(Collected data)
--- START ---

-- ==== Sys2Proof/Laws/Sequencer.lean ====
section
/-! SUPPORT. What each transport request and each transaction shape can do (spec/42_sequencer.md
R127 to R138). -/

namespace Sys2Proof.Machine

variable {P : State → Prop} {s : State}

/-- Everything a probe can do. -/
theorem busProbe_elim {k : Bool → State → State}
    (silent : s.answerAt 0 = none → P s)
    (answered : ∀ a, s.answerAt 0 = some a →
      P (k a.ok (s.takeAnswer (.probe Config.devAddr a.ok)))) :
    P (busProbe s k) := by
  unfold busProbe
  rw [State.answer_eq]
  cases h : s.answerAt 0 with
  | none => exact silent h
  | some a => exact answered a h

/-- Everything a transmit can do. -/
theorem busTx_elim {bytes : List Byte} {k : Bool → State → State}
    (silent : s.answerAt 0 = none → P s)
    (answered : ∀ a, s.answerAt 0 = some a →
      P (k a.ok (s.takeAnswer (.tx Config.devAddr bytes a.ok)))) :
    P (busTx s bytes k) := by
  unfold busTx
  rw [State.answer_eq]
  cases h : s.answerAt 0 with
  | none => exact silent h
  | some a => exact answered a h

/-- Everything a receive can do. -/
theorem busRx_elim {n : Nat} {hn : n ≤ 5} {k : Option (Vector Byte n) → State → State}
    (silent : s.answerAt 0 = none → P s)
    (failed : ∀ a, s.answerAt 0 = some a → a.ok = false →
      P (k none (s.takeAnswer (.rx Config.devAddr n none))))
    (received : ∀ a, s.answerAt 0 = some a → a.ok = true →
      P (k (some (receivedBytes a n hn))
        (s.takeAnswer (.rx Config.devAddr n (some (receivedBytes a n hn).toList))))) :
    P (busRx s n hn k) := by
  unfold busRx
  rw [State.answer_eq]
  cases h : s.answerAt 0 with
  | none => exact silent h
  | some a =>
    cases ho : a.ok with
    | false => simpa only [ho, Bool.false_eq_true, if_false] using failed a h ho
    | true => simpa only [ho, if_true] using received a h ho

/-- Everything a command-only write can do (R132). -/
theorem txCmd_elim {k : State → State}
    (silent : s.answerAt 0 = none → P (s.setSeq .txCmd))
    (failed : ∀ a, s.answerAt 0 = some a → a.ok = false →
      P (((s.setSeq .txCmd).takeAnswer (.tx Config.devAddr [s.cb] false)).raise .busTransferFailed))
    (sent : ∀ a, s.answerAt 0 = some a → a.ok = true →
      P (k ((s.setSeq .txCmd).takeAnswer (.tx Config.devAddr [s.cb] true)))) :
    P (txCmd s k) := by
  unfold txCmd
  refine busTx_elim silent fun a h => ?_
  cases ho : a.ok with
  | false => simpa only [Bool.false_eq_true, if_false] using failed a h ho
  | true => simpa only [if_true] using sent a h ho

/-- Everything a command+data write can do (R133). -/
theorem txCmdData_elim {k : State → State}
    (unwritten : s.dacData = none → P (s.faultAt .readUnwritten).idleSeq)
    (silent : ∀ d, s.dacData = some d → s.answerAt 0 = none → P (s.setSeq .txCmdData))
    (failed : ∀ d a, s.dacData = some d → s.answerAt 0 = some a → a.ok = false →
      P (((s.setSeq .txCmdData).takeAnswer (.tx Config.devAddr [s.cb, d] false)).raise
        .busTransferFailed))
    (sent : ∀ d a, s.dacData = some d → s.answerAt 0 = some a → a.ok = true →
      P (k ((s.setSeq .txCmdData).takeAnswer (.tx Config.devAddr [s.cb, d] true)))) :
    P (txCmdData s k) := by
  unfold txCmdData
  cases hd : s.dacData with
  | none => exact unwritten hd
  | some d =>
    refine busTx_elim (silent d hd) fun a h => ?_
    cases ho : a.ok with
    | false => simpa only [Bool.false_eq_true, if_false] using failed d a hd h ho
    | true => simpa only [if_true] using sent d a hd h ho

/-- The state in which a Read-N issues its receive. -/
def State.sent (s : State) : State :=
  ((s.setSeq .txCmd).takeAnswer (.tx Config.devAddr [s.cb] true)).setSeq .rx

/-- Everything a Read-N can do (R134, R137): the receive is issued only after a good
command-only write, and byte 0 is discarded. -/
theorem readN_elim {n : Nat} {hn : n ≤ 4} {k : Vector Byte n → State → State}
    (silentTx : s.answerAt 0 = none → P (s.setSeq .txCmd))
    (failedTx : ∀ a, s.answerAt 0 = some a → a.ok = false →
      P (((s.setSeq .txCmd).takeAnswer (.tx Config.devAddr [s.cb] false)).raise .busTransferFailed))
    (silentRx : s.answerAt 1 = none → P s.sent)
    (failedRx : ∀ a, s.answerAt 1 = some a → a.ok = false →
      P ((s.sent.takeAnswer (.rx Config.devAddr (n + 1) none)).raise .busTransferFailed))
    (received : ∀ a, s.answerAt 1 = some a → a.ok = true →
      P (k (discardStale n (receivedBytes a (n + 1) (Nat.succ_le_succ hn)))
        (s.sent.takeAnswer (.rx Config.devAddr (n + 1)
          (some (receivedBytes a (n + 1) (Nat.succ_le_succ hn)).toList))))) :
    P (readN s n hn k) := by
  unfold readN
  have next : s.sent.answerAt 0 = s.answerAt 1 := by
    simp only [State.sent, State.setSeq_answerAt, State.takeAnswer_answerAt, Nat.zero_add]
  exact txCmd_elim silentTx failedTx fun _ _ _ =>
    busRx_elim (fun h => silentRx (next.symm.trans h)) (fun a h => failedRx a (next.symm.trans h))
      fun a h => received a (next.symm.trans h)

/-- Reading k of a Read-N is received byte k+1 (R136). -/
@[simp] theorem discardStale_receivedBytes (a : PortAnswer) (n : Nat) (hn : n + 1 ≤ 5) (j : Nat)
    (hj : j < n) : (discardStale n (receivedBytes a (n + 1) hn))[j] = a.bytes[j + 1] := by
  simp only [discardStale, receivedBytes, Vector.getElem_ofFn]

end Sys2Proof.Machine
end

--- END ---

■ WHAT YOU ARE ASKED TO DO ■
A single figure is required: the number of lines in the entries that hold the string "next".

■ RESPONSE TO THE EXERCISE ■
3